[About this exercise]
Output, without alteration, the first line of the entries and each line after it, stopping with the line that contains "def State.qputSlot (s".

[Source data]
/-- The slot steps of `qput` with its claim (R307): room in the ring, which the header's `read` is read for with acquire, the slot's
translation, and the writes. -/
def State.qputSlot (s : State) (l : BitVec 4) (q : Claim) : Except Stop State := do
  let hdr ← s.global q.va { rd := true, wr := true }
  s.checkData q.va hdr 16 false
  s.mayLoad [(hdr, 16)]
  let n := 2 ^ q.lgn
  must (decide ((q.i + 2 ^ 64 - s.hdrField hdr 8 8) % 2 ^ 64 < n)) (.wait (.qput l q))
  let slot := (q.slots + q.i % n * 64) % 2 ^ 52
  must (decide (slot + 64 ≤ NW)) (windowAt (BitVec.ofNat 64 slot))
  let loc ← s.global slot { wr := true }
  s.checkHome slot loc 64
  let start := bytesAt q.img 61 3
  let w7 := leBytes 8 (start * 2 ^ 40 + q.i / n % 2 * 2 + 1)
  let parts := deal (granules (loc, 56)) (q.img.take 56)
  let last : Loc := ⟨loc.space, loc.at_ + 56⟩
  let s1 := (s.acquired s.now.h sysScope).used slot { wr := true }
  let s2 := s1.modCur (fun c => { c with claims := SMap.del c.claims c.pc.toNat, state := .ready })
  if !s.now.defer && parts.all (fun p => s.canWrite p.1 p.2.length 0#2 0#64) && s.canWrite last 8 2#2 sysScope then
    .ok (((parts ++ [(last, w7)]).foldl (fun t p => t.performOrRefuse s.now.h s.now.k p.1 p.2) s2).endLong l [])
  else
    let s3 := parts.foldl (fun t p => t.enqueue ⟨s2.serial, 0#2, 0#64, p.1, .store p.2, 0⟩) { s2 with serial := s2.serial + 1 }
    .ok ((s3.enqueue ⟨s3.serial, 2#2, sysScope, last, .store w7, 0⟩).stay l [] .ready)

/-- A step taken after an effect that stays when it stops (the claim of R307, R318). -/
def State.thenRun (s : State) (f : State → Except Stop State) : Out := s.run (f s)

/-- The claim of `qput` (R307), an `amo.add` with the checks of one (R279), with its effects: `gd`, and the operation in the open batch. -/
def State.qputClaim (s : State) (o : L3) : Except Stop (State × Claim) := do
  let va := (s.g o.a).toNat
  let vb := (s.g o.b).toNat
  let rw : Need := { rd := true, wr := true }
  must (va % 64 == 0) (misalign (BitVec.ofNat 64 va) 2 6)
  must (vb % 64 == 0) (misalign (BitVec.ofNat 64 vb) 0 6)
  must (decide (va < NW)) (windowAt (BitVec.ofNat 64 va))
  let off ← s.ownOff vb 64
  let hdr ← s.global va rw
  s.checkBuf s.now.h off 64 vb false
  s.checkData vb (s.ownLoc off) 64 false
  s.mayLoad [(s.ownLoc off, 64)]
  let img := s.look (s.ownLoc off) 64
  must (bits (BitVec.ofNat 64 (bytesAt img 56 8)) 39 0 == 0) (illegal11 (BitVec.ofNat 64 vb))
  s.checkData va hdr 64 true
  s.mayLoad [(hdr, 32)]
  let lgn := s.hdrField hdr 24 1
  must (decide (6 ≤ lgn ∧ lgn ≤ 16)) (illegal11 (BitVec.ofNat 64 va))
  let _ ← s.global va { rw with atomic := true }
  must (s.canWrite hdr 8 0#2 sysScope) (.wait .retry)
  let (t, r) := (s.used va rw).atomStep s.now.h hdr sysScope (.rmw .add 8 1#64)
  let i : Word := match r with | .val x _ _ => x | .views _ => 0#64
  let global := !(BitVec.ofNat 64 (bytesAt img 0 8)).getLsbD 16
  let q : Claim := ⟨va, i.toNat, lgn, s.hdrField hdr 16 8, img, t.serial⟩
  let slot : QSlot := ⟨s.myDev, s.dctxOf s.now.h, va, hdr.at_, q.i⟩
  let op : CopyOp := ⟨t.serial, s.me.launch.getD 0, s.now.h, s.now.k, false, 0, global, 1, false, some slot⟩
  let u := (t.acquired s.now.h sysScope).modCur (fun c =>
    { c.setG o.d i with
      openB := ⟨c.openB.ops ++ [op.id], c.openB.global || global⟩, claims := SMap.put c.claims c.pc.toNat q })
  .ok ({ u with ops := u.ops ++ [op], serial := u.serial + 1 }, q)

/-- `qput gd, [ga], [gb]` (R307): an instruction that has its claim goes on with it. -/
def execQput (o : L3) (s : State) : Out :=
  match s.cur.claims.find? (fun p => p.1 == s.cur.pc.toNat) with
  | some (_, q) => s.thenRun (fun t => t.qputSlot o.l q)
  | none =>
    match s.qputClaim o with
    | .error e => s.stop e
    | .ok (t, q) => t.thenRun (fun u => u.qputSlot o.l q)

/-- The state with a waiting instruction of context k of core h executing. -/
def State.resume (s : State) (h k : Nat) : State :=
  let c := s.ctx h k
  { s with now := { h := h, k := k, defer := false, words := List.replicate (c.wlen.toNat / 2) 0#16, uses := c.wuses } }

/-- QPUT_RING_ROOM (R307): the `qput` in which context k of core c waits. -/
def execEvQputRingRoom (c k : Nat) (s : State) : Out :=
  match (s.ctx c k).state with
  | .waiting (.qput l q) => if c < 65536 then (s.resume c k).thenRun (fun t => t.qputSlot l q) else .next s
  | _ => .next s

/-! ## The engines' view of memory (R117, R346, R375) -/

/-- The partition device and context that a 16-bit device-context field of engine n names: devices stand at the ports of their I/O
die, and only in mode `die` do bits [15:8] choose among them (R375, R412, R416). -/
def State.boundTo (s : State) (n c : Nat) : Option (Nat × Nat) :=
  match s.pmode with
  | 0 => if c < 256 then some (0, c) else none
  | 1 => if c < 256 then some (if n / 16 = 1 then 1 else 0, c) else none
  | _ => if c < 2048 then some (n / 16 + 8 * (c / 256), c % 256) else none

/-- A device context's state: 0 free, 1 live, 2 tearing down (R360); a number beyond the 256 contexts names none. -/
def State.dctxState (s : State) (dev c : Nat) : Nat := if c < 256 then (s.ctlReg (dctxRec dev c + 0x18)).toNat else 0

/-- Translation of a unit's access in a device context: where it goes, or the status that its failure gives (R117, R346; an error
that the walk meets is MCHK: DEDUCED, log entry 56). -/
def State.unitWalk (s : State) (dev c va : Nat) (need : Need) : Except Nat Loc :=
  if NW ≤ va then .error 1
  else match s.walk dev (s.ctlReg (dctxRec dev c)).toNat va with
    | .leaf e lvl => if permReason e need false = 0 then .ok ⟨leafSpace dev e, leafKey e lvl va⟩ else .error 1
    | .mchk _ => .error 6
    | _ => .error 1

/-- A unit of a device has used the translations of some addresses in a device context: an access may be on its way through them (R344). -/
def State.unitUsed (s : State) (dev c : Nat) (vas : List Nat) : State :=
  let es := ((vas.map (fun va => va / 65536 * 65536)).eraseDups).filterMap (fun va =>
    match s.walk dev (s.ctlReg (dctxRec dev c)).toNat va with
    | .leaf e lvl => some (tlbEntry c va e lvl)
    | _ => none)
  match s.diesOf dev with
  | d :: _ => s.modDie d (fun x => x.retired es)
  | [] => s

/-- A core is live in a device context. -/
def State.liveIn (s : State) (dev c h : Nat) : Bool :=
  s.dieLive (hdie h) && s.launches.any (fun l => l.dev == dev && l.dctx == c && l.chor.contains (chorusOf h))

/-- Where a local address of a device context's core now stands; nowhere when no launch of the context holds the core (R430). -/
def State.standsAt (s : State) (dev c h : Nat) : Option Nat :=
  (s.launches.find? (fun l => l.dev == dev && l.dctx == c && l.chor.contains (chorusOf h))).map (fun l => l.handle h)

/-! ## Packets (R113, R117) -/

/-- Word i of a packet. -/
def Job.w (j : Job) (i : Nat) : Word := j.words.getD i 0#64
def Job.code (j : Job) : Nat := bits (j.w 0) 7 0
def Job.dloc (j : Job) : Bool := (j.w 0).getLsbD 16
def Job.sloc (j : Job) : Bool := (j.w 0).getLsbD 17
def Job.bv (j : Job) : Bool := (j.w 0).getLsbD 34
def Job.chan (j : Job) : Nat := bits (j.w 0) 27 20
/-- The core of a local address. -/
def localCore (w : Word) : Nat := bits w 63 48
/-- Pieces hold 4,096 bytes (R115). -/
def Job.perPiece (j : Job) : Nat := 4096 / j.shape.esize

/-- A reserved bit of a packet is set, or a rule of R113, R117 or R416 on its words fails; sloc of a FILL, which has no source address,
is not looked at (DESIGN CHOICE, log entry 56). -/
def State.packetBad (s : State) (j : Job) : Bool :=
  let w0 := j.w 0
  let fill := j.code == 2
  let send := j.code == 3
  let scopeBad := if j.w 4 = 0#64 then j.w 6 != 0#64
    else !((scopeKind (j.w 6) == 3 || scopeKind (j.w 6) == 4) && bits (j.w 6) 63 35 == 0 && bits (j.w 6) 31 0 == 0)
  let localBad (w : Word) : Bool := bits w 47 17 != 0 || !s.liveIn j.dev j.dctx (localCore w)
  !(j.code == 1 || fill || send) || bits w0 33 28 != 0 || w0.getLsbD 18 || bits w0 15 8 != 0 || (!send && j.chan != 0)
    || bits (j.w 7) 39 2 != 0 || (j.bv && !j.dloc) || bits (j.w 4) 3 0 != 0 || bits (j.w 3) 5 0 != 0 || scopeBad
    || (!fill && j.sloc && localBad (j.w 1)) || (j.dloc && localBad (j.w 2))
    || (send && (j.dloc || j.bv || !s.chanEn j.engine j.chan
      || s.boundTo j.engine (s.chanDctx j.engine j.chan) != some (j.dev, j.dctx)))

/-- The record that a packet names, as memory holds it: its bytes, or the status that the packet ends with (R116, R117). -/
def State.readShape (s : State) (j : Job) : Except Nat (List Byte) :=
  let va := (j.w 3).toNat
  if NW < va + 192 then .error 1
  else do
    let ls ← (pageParts va 192).mapM (fun p => (s.unitWalk j.dev j.dctx p.1 { rd := true }).map (fun l => (l, p.2)))
    if ls.any (fun l => (s.dataError j.dev l.1 l.2 false).isSome) then .error 6
    else
      let bs := s.gather ls
      if bytesAt bs 2 2 = bits (j.w 0) 63 48 then .ok bs else .error 4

[Written solution]
/-- The slot steps of `qput` with its claim (R307): room in the ring, which the header's `read` is read for with acquire, the slot's
translation, and the writes. -/
def State.qputSlot (s : State) (l : BitVec 4) (q : Claim) : Except Stop State := do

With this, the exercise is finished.